Now, let say we suspect that the model is not what we expected, we can compare models easily:

models = [
  'b0 + b1 * x0 + b2 * x1',
  'b0 + b1 * x0 + b2 * x1 + b3 * (x1**2)',
  'b0 + b1 * x0 + b2 * x1 + b3 * (x0**2)',
  'b0 + b1 * x0 + b2 * x1 + b3 * (x0**2) + b4 * (x1**2)',
]

for model in models:
  mr = MultiRegression((), model)
  mr.add_data(X,Y)
  mr.switch_to_variance()
  mr.add_data(X,Y)

  print('{:0.05f}'.format(mr.rss), model)

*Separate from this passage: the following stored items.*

-- ==== Sys2Proof/Machine/Mfp.lean ====
section
/-! DEFINITION. The I/O scan engine (06 R179, R187 to R217): the receive ring's consumer, discovery, the configuration exchange, START, the dating of
inputs, output frames, lost stations and rejoin. -/
namespace Sys2Proof.Machine

/-! ### Stations and events (R209, R216, R217) -/

/-- The key of station `addr` of channel `ch`. -/
def stnKey (ch addr : Nat) : Nat := ch * 256 + addr

def State.stn (s : State) (k : Nat) : Option Stn := tabFind s.mfp.stations k

def State.stnSet (s : State) (k : Nat) (f : Stn → Stn) : State :=
  match s.stn k with
  | none => s
  | some x => s.mfpSet (fun m => { m with stations := tabPut m.stations k (f x) })

/-- The state of a table station. -/
def State.stnState (s : State) (k : Nat) : SState := ((s.stn k).map (·.st)).getD .absent

/-- STN_STAT.STATE. -/
def sstateCode : SState → Nat
  | .absent => 0 | .assigned => 1 | .configuring => 2 | .ready => 3 | .present => 4 | .lost => 5 | .rejoining => 6 | .cfgFail => 7

def evLost : Nat := 0
def evRejoined : Nat := 1
def evJoined : Nat := 2
def evParked : Nat := 3
def evDuplicate : Nat := 4
def evMiswired : Nat := 5
def evCfgFail : Nat := 6

/-- An event: the FIFO or EVT_OVF, INT_RAW, the recorder, and the triggers of event tasks. -/
def State.iosEvent (s : State) (kind ch addr : Nat) (fields : List Byte) : State :=
  let s :=
    if s.mfp.events.length < 64 then
      s.mfpSet (fun m => { m with events := m.events ++ [BitVec.ofNat 32 (2 ^ 31 + kind * 2 ^ 27 + ch * 256 + addr)] })
    else s.raise Pg.IOS Ev.IOS_EVT_OVF
  let s := (s.raise Pg.IOS kind).note Pg.IOS kind ([BitVec.ofNat 8 ch, BitVec.ofNat 8 addr] ++ fields)
  if kind ≤ 2 then s.trigger 3 (stnKey ch addr) (BitVec.ofNat 32 kind) false else s

/-- The 6 bytes of a serial, most significant first (R198). -/
def serialBytes (x : BitVec 48) : List Byte := (natLe 6 x.toNat).reverse
def serialOf (b : List Byte) : BitVec 48 := BitVec.ofNat 48 (leNat (b.take 6).reverse)

/-- An event that is raised once per serial and configuration (R201). -/
def State.eventOnce (s : State) (kind : Nat) (serial : BitVec 48) (ch addr : Nat) (fields : List Byte) : State :=
  if s.mfp.raised.contains (serial.toNat, kind) then s
  else (s.mfpSet (fun m => { m with raised := (serial.toNat, kind) :: m.raised })).iosEvent kind ch addr (serialBytes serial ++ fields)

/-- The scan engine runs: IOS is enabled. -/
def State.iosRuns (s : State) : Bool := s.enabled Pg.IOS

/-- It also sends and keeps station states: the module is no standby, whose states come from BG units (R486). -/
def State.iosSends (s : State) : Bool := s.iosRuns && !s.standby

/-! ### The receive ring's consumer (R153, R179, R191, R213) -/

/-- The kinds of frame that stations send, and the rest. -/
inductive MfpKind where
  /-- nothing for the scan engine: a frame of its own, or one that another module sends under the table -/
  | module
  | bad
  | announce | hello | cfgAck | initReport | input (cls : Nat) | cos | alarm | fwAck | fwStat
deriving DecidableEq, Repr

/-- A ring entry. -/
structure Heard where
  ts : Nat
  kind : MfpKind
  addr : Nat
  group : Nat
  data : List Byte
deriving DecidableEq, Repr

# We obtain the following output:
# 0.00278 b0 + b1 * x0 + b2 * x1
# 0.00270 b0 + b1 * x0 + b2 * x1 + b3 * (x1**2)
# 0.00016 b0 + b1 * x0 + b2 * x1 + b3 * (x0**2)
# 0.00014 b0 + b1 * x0 + b2 * x1 + b3 * (x0**2) + b4 * (x1**2)

We can see that the best model is likely to be y = β₀ + β₁x₀ + β₂x₁ + β₂x₀². Using this kind of technique it is very simple to make step-wise regression.

The model string can be any valid Python expression, but requires it to be linear in b’s. Each variable b0, b1, b2… corresponds to a parameter, while x0, x1, x2… corresponds to columns of the matrix X.